Task details: Nothing but the lines from the one containing "def pair (a" through the one containing "stands after that step. -/", both included, should be given again, each exactly as written below.

----

-- ==== Sys2Proof/Certificates/Slice0/Obligations.lean ====
section
/-! DEFINITION. The statements about the machine, from the spec's numbered rules. First the predicates they
share, then the statements. -/

namespace Sys2Proof.Claims

open Sys2Proof.Machine

/-! ### What stays as it was -/

/-- Every register outside `ws` keeps its contents and its valid bit. -/
def SameRegsBut (ws : List Reg) (s t : State) : Prop :=
  ∀ q, q ∉ ws → t.reg q = s.reg q ∧ t.isSet q = s.isSet q

/-- Every byte of memory reads as before. -/
def SameBytes (s t : State) : Prop := ∀ k, t.readByte k = s.readByte k

/-- Every byte of memory outside `P` reads as before. -/
def SameBytesBut (P : Nat → Prop) (s t : State) : Prop := ∀ k, ¬ P k → t.readByte k = s.readByte k

/-- The loader's address, the named parameters and the model's own fields are as before. -/
def SameSetting (s t : State) : Prop :=
  t.loadNext = s.loadNext ∧ t.params = s.params ∧ t.inputs = s.inputs ∧ t.polls = s.polls ∧
    t.freeDraw = s.freeDraw

/-- The instruction wrote register `r` with `v` and nothing else. -/
def WritesReg (r : Reg) (v : Byte) (s t : State) : Prop :=
  t.reg r = v ∧ t.isSet r = true ∧ SameRegsBut [r] s t ∧ SameBytes s t ∧ t.ip = s.ip ∧ t.flags = s.flags ∧
    t.servicing = s.servicing ∧ t.run = s.run ∧ t.out = s.out ∧ SameSetting s t

/-- The instruction wrote the flags and nothing else. -/
def WritesFlags (f : Flags) (s t : State) : Prop :=
  t.flags = f ∧ SameRegsBut [] s t ∧ SameBytes s t ∧ t.ip = s.ip ∧ t.servicing = s.servicing ∧
    t.run = s.run ∧ t.out = s.out ∧ SameSetting s t

/-- The instruction wrote `ip` and nothing else. -/
def WritesIp (i : Int) (s t : State) : Prop :=
  t.ip = i ∧ SameRegsBut [] s t ∧ SameBytes s t ∧ t.flags = s.flags ∧ t.servicing = s.servicing ∧
    t.run = s.run ∧ t.out = s.out ∧ SameSetting s t

/-- The instruction emitted `e` and did nothing else. -/
def EmitsOnly (e : Event) (s t : State) : Prop :=
  t.out = s.out ++ [e] ∧ SameRegsBut [] s t ∧ SameBytes s t ∧ t.ip = s.ip ∧ t.flags = s.flags ∧
    t.servicing = s.servicing ∧ t.run = s.run ∧ SameSetting s t

/-- The fatal condition `c` is taken: the run ends in it and the output history is that of `s` (R221, R222). -/
def Ends (s : State) (c : Condition) (o : Host.Outcome State Fault Refusal) : Prop :=
  ∃ t, o = .next t ∧ t.run = .faulted c ∧ t.out = s.out

/-- The instruction `i` raises `c` in `s`. -/
def Raises (i : Instr) (s : State) (c : Condition) : Prop := Ends s c (exec i s)

/-! ### How an instruction is encoded and fetched -/

/-- The byte `k` places after the last fetched one. -/
def codeByte (s : State) (k : Nat) : Byte := s.readByte (s.ip + k).toNat

/-- A fetch whose opcode would be past 0xFF raises and fetches nothing (R102). -/
def FetchEndsPastFF : Prop :=
  ∀ s : State, s.ip = 255 → s.fetchInstr = .error (.addressOutOfRange 256)

/-- `op` alone is the instruction `i` (format F0, R81), and a fetch that finds it consumes one byte. -/
def EncodedF0 (op : Byte) (i : Instr) : Prop :=
  encode i = [op] ∧ FetchEndsPastFF ∧
    ∀ s : State, -1 ≤ s.ip → s.ip ≤ 254 → codeByte s 1 = op →
      s.fetchInstr = .ok (i, s.setIp (s.ip + 1))

/-- `op` and a register byte are `make r` (format R, R81): the fetch raises past 0xFF and on a register byte
above 7 (R82, R102 to R104), and otherwise consumes two bytes. -/
def EncodedR (op : Byte) (make : Reg → Instr) : Prop :=
  (∀ r, encode (make r) = [op, BitVec.ofNat 8 r.index]) ∧ FetchEndsPastFF ∧
    ∀ s : State, -1 ≤ s.ip → s.ip ≤ 254 → codeByte s 1 = op →
      (s.ip = 254 → s.fetchInstr = .error (.addressOutOfRange 256)) ∧
      (s.ip ≤ 253 → 7 < (codeByte s 2).toNat →
        s.fetchInstr = .error (.registerIndexOutOfRange (codeByte s 2))) ∧
      (∀ r : Reg, s.ip ≤ 253 → (codeByte s 2).toNat = r.index →
        s.fetchInstr = .ok (make r, s.setIp (s.ip + 2)))

/-- `op` and two register bytes are `make a b` (format RR, R81), fetched and checked in order. -/
def EncodedRR (op : Byte) (make : Reg → Reg → Instr) : Prop :=
  (∀ a b, encode (make a b) = [op, BitVec.ofNat 8 a.index, BitVec.ofNat 8 b.index]) ∧ FetchEndsPastFF ∧
    ∀ s : State, -1 ≤ s.ip → s.ip ≤ 254 → codeByte s 1 = op →
      (s.ip = 254 → s.fetchInstr = .error (.addressOutOfRange 256)) ∧
      (s.ip ≤ 253 → 7 < (codeByte s 2).toNat →
        s.fetchInstr = .error (.registerIndexOutOfRange (codeByte s 2))) ∧
      (∀ a : Reg, s.ip = 253 → (codeByte s 2).toNat = a.index →
        s.fetchInstr = .error (.addressOutOfRange 256)) ∧
      (∀ a : Reg, s.ip ≤ 252 → (codeByte s 2).toNat = a.index → 7 < (codeByte s 3).toNat →
        s.fetchInstr = .error (.registerIndexOutOfRange (codeByte s 3))) ∧
      (∀ a b : Reg, s.ip ≤ 252 → (codeByte s 2).toNat = a.index → (codeByte s 3).toNat = b.index →
        s.fetchInstr = .ok (make a b, s.setIp (s.ip + 3)))

/-- `op`, a register byte and any literal byte are `make r i` (format RI, R81, R83), fetched in order. -/
def EncodedRI (op : Byte) (make : Reg → Byte → Instr) : Prop :=
  (∀ r i, encode (make r i) = [op, BitVec.ofNat 8 r.index, i]) ∧ FetchEndsPastFF ∧
    ∀ s : State, -1 ≤ s.ip → s.ip ≤ 254 → codeByte s 1 = op →
      (s.ip = 254 → s.fetchInstr = .error (.addressOutOfRange 256)) ∧
      (s.ip ≤ 253 → 7 < (codeByte s 2).toNat →
        s.fetchInstr = .error (.registerIndexOutOfRange (codeByte s 2))) ∧
      (∀ r : Reg, s.ip = 253 → (codeByte s 2).toNat = r.index →
        s.fetchInstr = .error (.addressOutOfRange 256)) ∧
      (∀ r : Reg, s.ip ≤ 252 → (codeByte s 2).toNat = r.index →
        s.fetchInstr = .ok (make r (codeByte s 3), s.setIp (s.ip + 3)))

/-! ### The shapes of the instructions -/

/-- The two-register shape (R121): where both registers are set, register `a` gets the `v` that `value` fixes
and nothing else changes; an unset register raises, `a` before `b`. -/
def TwoRegShape (make : Reg → Reg → Instr) (value : Byte → Byte → Byte → Prop) : Prop :=
  ∀ (a b : Reg) (s : State),
    (s.isSet a = true → s.isSet b = true →
      ∃ t v, exec (make a b) s = .next t ∧ value (s.reg a) (s.reg b) v ∧ WritesReg a v s t) ∧
    (s.isSet a = false → Raises (make a b) s (.unsetRegister a)) ∧
    (s.isSet a = true → s.isSet b = false → Raises (make a b) s (.unsetRegister b))

/-- The one-register shape (R122). -/
def OneRegShape (make : Reg → Instr) (value : Byte → Byte → Prop) : Prop :=
  ∀ (r : Reg) (s : State),
    (s.isSet r = true → ∃ t v, exec (make r) s = .next t ∧ value (s.reg r) v ∧ WritesReg r v s t) ∧
    (s.isSet r = false → Raises (make r) s (.unsetRegister r))

/-- `q` and `m` are quotient and remainder of `a` by `b` under a rounding: toward minus infinity the remainder
has the divisor's sign, toward zero the dividend's, or it is zero (R11, R129). -/
def IsQuotRem (rounding : Config.Rounding) (a b q m : Int) : Prop :=
  a = b * q + m ∧ m.natAbs < b.natAbs ∧
    match rounding with
    | .floor => m = 0 ∨ m.sign = b.sign
    | .trunc => m = 0 ∨ m.sign = a.sign

/-- The shape of DIV and MOD (R128, R129): `pick` says which of quotient and remainder is written. -/
def DivisionShape (make : Reg → Reg → Instr) (pick : Int → Int → Int) : Prop :=
  ∀ (a b : Reg) (s : State),
    (s.isSet a = true → s.isSet b = true → s.reg b ≠ 0 →
      ∃ t q m, exec (make a b) s = .next t ∧
        IsQuotRem s.params.rounding (s.reg a).toInt (s.reg b).toInt q m ∧
        WritesReg a (BitVec.ofInt 8 (pick q m)) s t) ∧
    (s.isSet a = false → Raises (make a b) s (.unsetRegister a)) ∧
    (s.isSet a = true → s.isSet b = false → Raises (make a b) s (.unsetRegister b)) ∧
    (s.isSet a = true → s.isSet b = true → s.reg b = 0 → Raises (make a b) s (.divisionByZero a b))
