-- ==== Sys2Proof/Laws/Decode.lean ====
section
/-! SUPPORT. The small laws of the decoder's parts (30_encoding.md R82, R85, R104). -/

namespace Sys2Proof

theorem Reg.ofByte_toByte (r : Reg) : Reg.ofByte r.toByte = some r := by cases r <;> rfl

/-- A register byte is the one byte that names its register (R82). -/
theorem Reg.ofByte_eq_some {b : Byte} {r : Reg} : Reg.ofByte b = some r ↔ b = r.toByte := by
  revert b; cases r <;> decide

theorem Reg.ofByte_eq_some_index {b : Byte} {r : Reg} : Reg.ofByte b = some r ↔ b.toNat = r.index := by
  revert b; cases r <;> decide

theorem Reg.ofByte_eq_none {b : Byte} : Reg.ofByte b = none ↔ 7 < b.toNat := by
  revert b; decide

theorem isRegisterByte_toByte (r : Reg) : isRegisterByte r.toByte = true := by cases r <;> rfl

theorem isRegisterByte_iff {b : Byte} : isRegisterByte b = true ↔ ∃ r : Reg, b = r.toByte := by
  constructor
  · intro h
    cases hr : Reg.ofByte b with
    | none => rw [Reg.ofByte_eq_none] at hr; simp [isRegisterByte] at h; omega
    | some r => exact ⟨r, Reg.ofByte_eq_some.mp hr⟩
  · rintro ⟨r, rfl⟩; exact isRegisterByte_toByte r

/-- The format a handler fetches (R81). -/
def Handler.format : Handler → Format
  | .f0 _ => .f0
  | .r _ => .r
  | .rr _ => .rr
  | .ri _ => .ri

/-- The decoder's table and the format table list the same opcodes with the same formats (R85, R87). -/
theorem opcodeFormat_eq (op : Byte) : opcodeFormat op = (opcodeHandler op).map Handler.format := by
  revert op; decide

/-- What the operands were, where the decoder answers an instruction (R104). -/
theorem decodeOperands_cases {h : Handler} {bytes rest : List Byte} {i : Instr}
    (e : decodeOperands h bytes = .ok i rest) :
    (h = .f0 i ∧ bytes = rest) ∨
    (∃ make r, h = .r make ∧ i = make r ∧ bytes = r.toByte :: rest) ∨
    (∃ make a b, h = .rr make ∧ i = make a b ∧ bytes = a.toByte :: b.toByte :: rest) ∨
    (∃ make r x, h = .ri make ∧ i = make r x ∧ bytes = r.toByte :: x :: rest) := by
  unfold decodeOperands at e
  split at e <;> (try split at e) <;> (try split at e) <;> (try split at e) <;>
    simp only [Decoded.ok.injEq, reduceCtorEq] at e <;> obtain ⟨rfl, rfl⟩ := e
  · exact .inl ⟨rfl, rfl⟩
  · rename_i hr
    exact .inr (.inl ⟨_, _, rfl, rfl, by rw [Reg.ofByte_eq_some.mp hr]⟩)
  · rename_i ha _ _ _ _ _ hb
    exact .inr (.inr (.inl ⟨_, _, _, rfl, rfl, by rw [Reg.ofByte_eq_some.mp ha, Reg.ofByte_eq_some.mp hb]⟩))
  · rename_i hr _ _ _
    exact .inr (.inr (.inr ⟨_, _, _, rfl, rfl, by rw [Reg.ofByte_eq_some.mp hr]⟩))

end Sys2Proof
end

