-- ==== Sys2Proof/Tests/Slice0.lean ====
section
/-! SUPPORT. Tests: the well-formedness smoke, the decoding of every constructor from a word written out from the
encoding tables (30_encoding.md R81, R85), single steps with the results of 95_test_vectors.md, and for every
statement with hypotheses a concrete state and operands that meet them. -/

namespace Sys2Proof.Tests

open Sys2Proof.Machine Sys2Proof.Claims

/-! ### Small states -/

/-- A running state with every register set, at `ip = 0x10`, before a silent poll. -/
def ready : State :=
  { State.reset with
    regs := { r0 := ⟨0x05, true⟩, r1 := ⟨0x0A, true⟩, r2 := ⟨0xF1, true⟩, r3 := ⟨0x19, true⟩,
              r4 := ⟨0x20, true⟩, im := 0x00, is := 0x00, sp := 0xFF }
    ip := 0x10
    inputs := [Draw.silent] }

/-- `ready` with R0 and R1 as given. -/
def pair (a b : Byte) : State := (ready.setReg .r0 a).setReg .r1 b

/-- `s` with bytes where the next fetch reads, and a silent poll before it. -/
def code (s : State) (bytes : List Byte) : State :=
  { s.storeBytes (s.ip + 1).toNat bytes with inputs := Draw.silent :: s.inputs }

/-- The next state of an outcome, if it has one. -/
def nextOf : Host.Outcome State Fault Refusal → Option State
  | .next t => some t
  | .fault _ => none
  | .refused _ => none

/-- The state after one step that starts with `bytes` to fetch. -/
def ran (s : State) (bytes : List Byte) : Option State := nextOf (step (code s bytes))

/-- How the run stands after that step. -/
def runAfter (s : State) (bytes : List Byte) : Option RunState := (ran s bytes).map (·.run)

/-- A register after that step. -/
def regAfter (s : State) (bytes : List Byte) (r : Reg) : Option Byte := (ran s bytes).map (·.reg r)

/-- `ip` after that step. -/
def ipAfter (s : State) (bytes : List Byte) : Option Int := (ran s bytes).map (·.ip)

/-! ### Well-formedness: one ill-formed byte string per check (R81, R82, R87) -/

theorem test_ill_formed_empty : wellFormed [] = false := by decide
theorem test_ill_formed_illegal_opcode : wellFormed [0x02] = false := by decide
theorem test_ill_formed_illegal_opcode_above : wellFormed [0xB1, 0x00, 0x00] = false := by decide
theorem test_ill_formed_f0_extra_byte : wellFormed [0x00, 0x00] = false := by decide
theorem test_ill_formed_r_missing_operand : wellFormed [0x45] = false := by decide
theorem test_ill_formed_r_register_above_7 : wellFormed [0x45, 0x08] = false := by decide
theorem test_ill_formed_r_extra_byte : wellFormed [0x45, 0x00, 0x00] = false := by decide
theorem test_ill_formed_rr_missing_operand : wellFormed [0xA0, 0x00] = false := by decide
theorem test_ill_formed_rr_first_register_above_7 : wellFormed [0xA0, 0x08, 0x00] = false := by decide
theorem test_ill_formed_rr_second_register_above_7 : wellFormed [0xA0, 0x00, 0x08] = false := by decide
theorem test_ill_formed_rr_extra_byte : wellFormed [0xA0, 0x00, 0x00, 0x00] = false := by decide
theorem test_ill_formed_ri_missing_literal : wellFormed [0x82, 0x00] = false := by decide
theorem test_ill_formed_ri_register_above_7 : wellFormed [0x82, 0x08, 0x00] = false := by decide
theorem test_ill_formed_ri_extra_byte : wellFormed [0x82, 0x00, 0x00, 0x00] = false := by decide
theorem test_well_formed_each_format : wellFormed [0x01] = true ∧ wellFormed [0x45, 0x07] = true ∧
    wellFormed [0xA0, 0x07, 0x00] = true ∧ wellFormed [0xB0, 0x00, 0xFF] = true := by decide

/-! ### Decoding: every constructor from a word written out from R81 and R85 -/

theorem test_decode_nop : decode [0b00000000] = .ok .nop [] := by decide
theorem test_decode_hlt : decode [0b00000001] = .ok .hlt [] := by decide
theorem test_decode_ret : decode [0b00010001] = .ok .ret [] := by decide
theorem test_decode_iret : decode [0b00010011] = .ok .iret [] := by decide
theorem test_decode_push : decode [0b01000101, 0b00000101] = .ok (.push .r5) [] := by decide
theorem test_decode_pop : decode [0b01000110, 0b00000000] = .ok (.pop .r0) [] := by decide
theorem test_decode_prn : decode [0b01000111, 0b00000011] = .ok (.prn .r3) [] := by decide
theorem test_decode_pra : decode [0b01001000, 0b00000110] = .ok (.pra .r6) [] := by decide
theorem test_decode_call : decode [0b01010000, 0b00000001] = .ok (.call .r1) [] := by decide
theorem test_decode_int : decode [0b01010010, 0b00000100] = .ok (.int .r4) [] := by decide
theorem test_decode_jmp : decode [0b01010100, 0b00000111] = .ok (.jmp .r7) [] := by decide
theorem test_decode_jeq : decode [0b01010101, 0b00000010] = .ok (.jeq .r2) [] := by decide
theorem test_decode_jne : decode [0b01010110, 0b00000101] = .ok (.jne .r5) [] := by decide
theorem test_decode_jgt : decode [0b01010111, 0b00000000] = .ok (.jgt .r0) [] := by decide
theorem test_decode_jlt : decode [0b01011000, 0b00000011] = .ok (.jlt .r3) [] := by decide
theorem test_decode_jle : decode [0b01011001, 0b00000110] = .ok (.jle .r6) [] := by decide
theorem test_decode_jge : decode [0b01011010, 0b00000001] = .ok (.jge .r1) [] := by decide
theorem test_decode_ldi : decode [0b10000010, 0b00000100, 0b11110110] = .ok (.ldi .r4 0b11110110) [] := by decide
theorem test_decode_ld : decode [0b10000011, 0b00000111, 0b00000100] = .ok (.ld .r7 .r4) [] := by decide
theorem test_decode_st : decode [0b10000100, 0b00000010, 0b00000001] = .ok (.st .r2 .r1) [] := by decide
theorem test_decode_add : decode [0b10100000, 0b00000101, 0b00000110] = .ok (.add .r5 .r6) [] := by decide
theorem test_decode_sub : decode [0b10100001, 0b00000000, 0b00000011] = .ok (.sub .r0 .r3) [] := by decide
theorem test_decode_mul : decode [0b10100010, 0b00000011, 0b00000000] = .ok (.mul .r3 .r0) [] := by decide
theorem test_decode_div : decode [0b10100011, 0b00000110, 0b00000101] = .ok (.div .r6 .r5) [] := by decide
theorem test_decode_mod : decode [0b10100100, 0b00000001, 0b00000010] = .ok (.mod .r1 .r2) [] := by decide
theorem test_decode_inc : decode [0b10100101, 0b00000100] = .ok (.inc .r4) [] := by decide
theorem test_decode_dec : decode [0b10100110, 0b00000111] = .ok (.dec .r7) [] := by decide
theorem test_decode_cmp : decode [0b10100111, 0b00000010, 0b00000001] = .ok (.cmp .r2 .r1) [] := by decide
theorem test_decode_and : decode [0b10101000, 0b00000101, 0b00000110] = .ok (.and .r5 .r6) [] := by decide
theorem test_decode_not : decode [0b10101001, 0b00000000] = .ok (.not .r0) [] := by decide
theorem test_decode_or : decode [0b10101010, 0b00000011, 0b00000000] = .ok (.or .r3 .r0) [] := by decide
theorem test_decode_xor : decode [0b10101011, 0b00000110, 0b00000101] = .ok (.xor .r6 .r5) [] := by decide
theorem test_decode_shl : decode [0b10101100, 0b00000001, 0b00000010] = .ok (.shl .r1 .r2) [] := by decide
theorem test_decode_shr : decode [0b10101101, 0b00000100, 0b00000111] = .ok (.shr .r4 .r7) [] := by decide
theorem test_decode_addi : decode [0b10110000, 0b00000111, 0b01101011] = .ok (.addi .r7 0b01101011) [] := by decide
theorem test_decode_rejects : decode [0x65] = .unsupportedInstruction 0x65 ∧
    decode [0x45, 0x08] = .registerIndexOutOfRange 0x08 ∧ decode [0xA0, 0x00] = .truncated := by decide
theorem test_decode_leaves_the_rest : decode [0x00, 0x01, 0x02] = .ok .nop [0x01, 0x02] := by decide
theorem test_table_word_first_byte_is_low : decodeTableWord 24 0x0100A0 = some (.add .r0 .r1) := by decide
theorem test_table_word_pads_with_zeros : decodeTableWord 8 0xFFA0 = some (.add .r0 .r0) := by decide
theorem test_table_word_rejects : decodeTableWord 8 0x02 = none := by decide
theorem test_with_fetch_word_runs_it :
    (nextOf (step (State.reset.withFetchWord 24 0x0A0182))).map (fun t => (t.reg .r1, t.isSet .r1, t.ip)) =
      some (0x0A, true, 2) := by decide
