-- ==== Sys2Proof/WellFormed.lean ====
section
/-! DEFINITION. Which instruction terms stand for an instruction of the machine. Every operand value is legal
(30_encoding.md R74..R77), so the one check is on the unknown instruction: its opcode byte has no entry in the dispatch
table (R80). -/

namespace Sys2Proof

/-- The opcode byte has no entry in the dispatch table: one of the 214 values of R80. -/
def isUnknownOpcode (op : Byte) : Bool := (dispatchTable op).isNone

/-- An instruction the decoder can give. -/
def Instr.wellFormed : Instr → Bool
  | .ldaImm _ => true
  | .ldaZp _ => true
  | .ldaZpX _ => true
  | .ldaAbs _ => true
  | .ldaAbsX _ => true
  | .ldaAbsY _ => true
  | .ldaIndX _ => true
  | .ldaIndY _ => true
  | .ldxImm _ => true
  | .ldxZp _ => true
  | .ldxZpY _ => true
  | .ldxAbs _ => true
  | .ldxAbsY _ => true
  | .ldyImm _ => true
  | .ldyZp _ => true
  | .ldyZpX _ => true
  | .ldyAbs _ => true
  | .ldyAbsX _ => true
  | .staZp _ => true
  | .staZpX _ => true
  | .staAbs _ => true
  | .staAbsX _ => true
  | .staAbsY _ => true
  | .staIndX _ => true
  | .staIndY _ => true
  | .stxZp _ => true
  | .stxZpY _ => true
  | .stxAbs _ => true
  | .styZp _ => true
  | .styZpX _ => true
  | .styAbs _ => true
  | .tax => true
  | .tay => true
  | .txa => true
  | .tya => true
  | .tsx => true
  | .txs => true
  | .pha => true
  | .php => true
  | .pla => true
  | .plp => true
  | .nop => true
  | .unknown op => isUnknownOpcode op

end Sys2Proof
end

----

Solution for this problem:
def pair (a b : Byte) : State := (ready.setReg .r0 a).setReg .r1 b

/-- `s` with bytes where the next fetch reads, and a silent poll before it. -/
def code (s : State) (bytes : List Byte) : State :=
  { s.storeBytes (s.ip + 1).toNat bytes with inputs := Draw.silent :: s.inputs }

/-- The next state of an outcome, if it has one. -/
def nextOf : Host.Outcome State Fault Refusal → Option State
  | .next t => some t
  | .fault _ => none
  | .refused _ => none

/-- The state after one step that starts with `bytes` to fetch. -/
def ran (s : State) (bytes : List Byte) : Option State := nextOf (step (code s bytes))

/-- How the run stands after that step. -/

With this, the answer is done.